As melhores narrativas são as que não precisam provar sua técnica. Anacoluto do princípio ao fim é uma leitura leve, mas nunca passageira. Enquanto vivemos uma época de gula pela fama, o livro descreve as emoções primordiais de alguém que deseja justamente o contrário, o anonimato. Enquanto autores buscam singularizar o desvio e a aberração, Galvani se debruça na biografia pacata e comum de alguém que pode estar ao alcance de um esbarrão na rua. Não há malabarismo, pirotecnia verbal, fluxo desordenado de passagens, mas uma simplicidade essencial e linear que rumina meio século da memória de um homem que sempre ambicionou se ausentar da lista de chamada. Seu nome já é uma maldição. Ninguém mereceria ser chamado de uma figura de sintaxe. O cartório vira, na perspectiva do personagem-narrador, uma espécie de cemitério inaugural. Anacoluto Camargo Neves torna-se um fantasma desde o seu nascimento, mergulhado no impasse de desaparecer por inteiro ou se vingar de virtudes. Não quer trabalhar, não quer ter sucesso, nada que possa levantar sua graça um pouco mais alto. Tudo dá errado, nunca errado o suficiente para mudar de trajeto. Ele se acomoda na herança de seu pai, o latifundiário Neves, e toca a casa com rendas. O excesso de sorte acaba o prejudicando e ele nunca é cobrado pela temeridade do fim do mês. Lê, passeia, joga dominó, pensa demais. O que se lê é seu diário e fica-se com a impressão de que podemos ser enganados a toda hora: será que ele escreve aquilo que viveu ou pretende corrigir sua vida perante os familiares à medida que a descreve? Essa pergunta não é dissipada com o final. Não é de estranhar que sua mulher Rosa Pigafé seja o eixo da trama, contribuindo para o jogo de espelhos: o marido amarga vergonha de sua inutilidade aos olhos dela, nem tanto por ele.

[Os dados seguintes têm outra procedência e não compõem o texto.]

-- ==== Sys2Proof/Machine/Dispatch.lean ====
section
/-! DEFINITION. `exec`: one arm per instruction, each one call of its meaning. -/

namespace Sys2Proof.Machine

def exec (i : Instr) (s : State) : Host.Outcome State Fault Refusal :=
  match i with
  | .add rd rs1 rs2 => Sys2Proof.Machine.execAdd rd rs1 rs2 s
  | .sub rd rs1 rs2 => Sys2Proof.Machine.execSub rd rs1 rs2 s
  | .mul rd rs1 rs2 => Sys2Proof.Machine.execMul rd rs1 rs2 s
  | .div rd rs1 rs2 => Sys2Proof.Machine.execDiv rd rs1 rs2 s
  | .addi rd rs1 imm => Sys2Proof.Machine.execAddi rd rs1 imm s
  | .lw rd rs1 imm => Sys2Proof.Machine.execLw rd rs1 imm s
  | .sw rs1 rs2 imm => Sys2Proof.Machine.execSw rs1 rs2 imm s
  | .beq rs1 rs2 imm => Sys2Proof.Machine.execBeq rs1 rs2 imm s
  | .bne rs1 rs2 imm => Sys2Proof.Machine.execBne rs1 rs2 imm s

end Sys2Proof.Machine
end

A literatura brasileira está acostumada à malandragem, ao tipo macunaíma, que tira vantagens das mentiras e dos simulacros, da encenação do herói bastardo, das sinuosas linhas da maldade ou dos tipos depressivos ou raivosos, afundados em si. O romance de Galvani apresenta algo diferente e, portanto, mais difícil: um otimismo cético, a honestidade do princípio ao fim do personagem, uma lucidez que o faz compreender suas limitações (apesar de não combatê-las), uma fé pelo porvir que adia as decisões ao dia seguinte. “Não acredito em nada destas coisas, mas, pelo sim pelo não, achei melhor achar alguma crença para me agarrar e reencontrar o equilíbrio.” Resplandece a retidão sedutora de Anacoluto. A autocrítica o impede de ser um canalha (bem que poderia, mas até a maldade exige talento). Sente-se culpado quando trai sua esposa em escapadas com a criada. Sente-se culpado e fracassa ao se libertar das pequenas culpas. Somatiza decepções como a derrota do Brasil na Copa de 50, o autoritarismo paternal e o fato de se deixar levar pelas circunstâncias. E se o protagonista queria se livrar do nome, isso enfim acontece de modo trágico e doloroso (mostrando a coesão da história e a profecia do batismo). Sua vitória é, na verdade, um empate amargo. Passa a sofrer de mal de Alzheimer, perdendo gradualmente a memória e o domínio narrativo, repetindo situações e misturando reminiscências. “O que eu não sabia era o que me aconteceria quando fosse perdendo a consciência e esquecendo quem eu era, o que fora, o que fizera na vida.” O destino cobra alto para fazer a redenção. Anacoluto apronta suas memórias — o próprio livro — como quem se prepara para a morte. Cabe escrever, não tendo possibilidade de revisar o que rascunhou. É uma carta-testamento para Rosa Pigafé. Não mudará nada, mas devolverá os pensamentos aos fatos fundadores.
Galvani, prêmio Casa de las Américas, autor do sucesso de crítica e público Nau Capitânia sobre Pedro Álvares Cabral, deixa a pesquisa histórica de lado para livre romancear, demonstrando que a covardia em viver pode ser maior do que a vida.